◆ **WORK ORDER**: Copy each line of the listing below where the word "updPower" turns up.

────────

-- ==== Sys2Proof/Machine/Power.lean ====
section
/-! DEFINITION. Power shaping, the heat forecast, the wake states (16_power_wake.md R508 to R529), the input and its sequencing
(21_electrical_mechanical.md R606 to R617), the lasers (R374, R609) and the die-to-die links (R27, R28, R477). -/

namespace Sys2Proof.Machine

/-! ### Pins and the loss of the main rails (R523, R611, R614, R616) -/

/-- PWR_GOOD as a pin (R604). -/
def State.setPwrGood (s : State) (b : Bool) : State :=
  if s.power.pwrGood = b then s else (s.updPower fun p => { p with pwrGood := b }).emit (.pin "PWR_GOOD" b)

/-- The LTR message of a W-state change (R546), while the link is up. -/
def State.sendLtr (s : State) : State :=
  if s.host.gen = 0 then s
  else s.emit (.ltr (if s.power.st.code ≤ 1 then some (s.host.ltrValue.toNat, s.host.ltrScale.toNat) else none))

/-- The module's W-state changes (R521, R546). -/
def State.setW (s : State) (w : WState) : State :=
  if s.power.st = w then s.updPower fun p => { p with target := w, exiting := false }
  else (s.updPower fun p => { p with st := w, target := w, exiting := false }).sendLtr

/-- The main rails are off: memory contents and every state but what W5 holds are lost (R521, R523, R527). The registers that R527
serves keep their values until the exit. -/
def State.railsLost (s : State) : State :=
  let s1 := s.flushMaps.cutReform.moduleCleared
  { s1 with
      dies := (s1.dies.map fun e => (e.1, e.2.unpowered)).filter fun e => e.2 != .reset
      mem := s1.mem.initialise, host := { s.host with reads := [] }, sec := s.sec, scratch := s.scratch
      ledger := { s1.ledger with alertEn := s.ledger.alertEn, sweep := s.ledger.sweep, marginWarn := s.ledger.marginWarn }
      log := s.log, ladder := { s1.ladder with steps := [] }
      power := { s.power with rails := false, exiting := false, target := .w5, idleFrom := none, w3Ctx := [] } }

/-- The module falls into W5 (R521, R523). -/
def State.enterW5 (s : State) : State := ((s.railsLost.settleAlert).setPwrGood false).setW .w5

/-- The exit latency of a W-state in µs (R521). -/
def WState.latency : WState → Nat
  | .w0 => 0
  | .w1 => 2
  | .w2 => 60
  | .w3 => 1800
  | .w4 => 9000
  | .w5 => 400000

/-! ### Input and PWR_EN (R611 to R617) -/

/-- The module with its input gone: as after a power cycle, but with transit lost as well (R611). -/
def State.darkened (s : State) : State :=
  let s1 := s.flushMaps.cutReform.powerCycled
  { s1 with fab := .reset, host := { s1.host with perst := s.host.perst }, power := { s1.power with alwaysOn := false } }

────────

◆ **TASK RESULT**:
  if s.power.pwrGood = b then s else (s.updPower fun p => { p with pwrGood := b }).emit (.pin "PWR_GOOD" b)
  if s.power.st = w then s.updPower fun p => { p with target := w, exiting := false }
  else (s.updPower fun p => { p with st := w, target := w, exiting := false }).sendLtr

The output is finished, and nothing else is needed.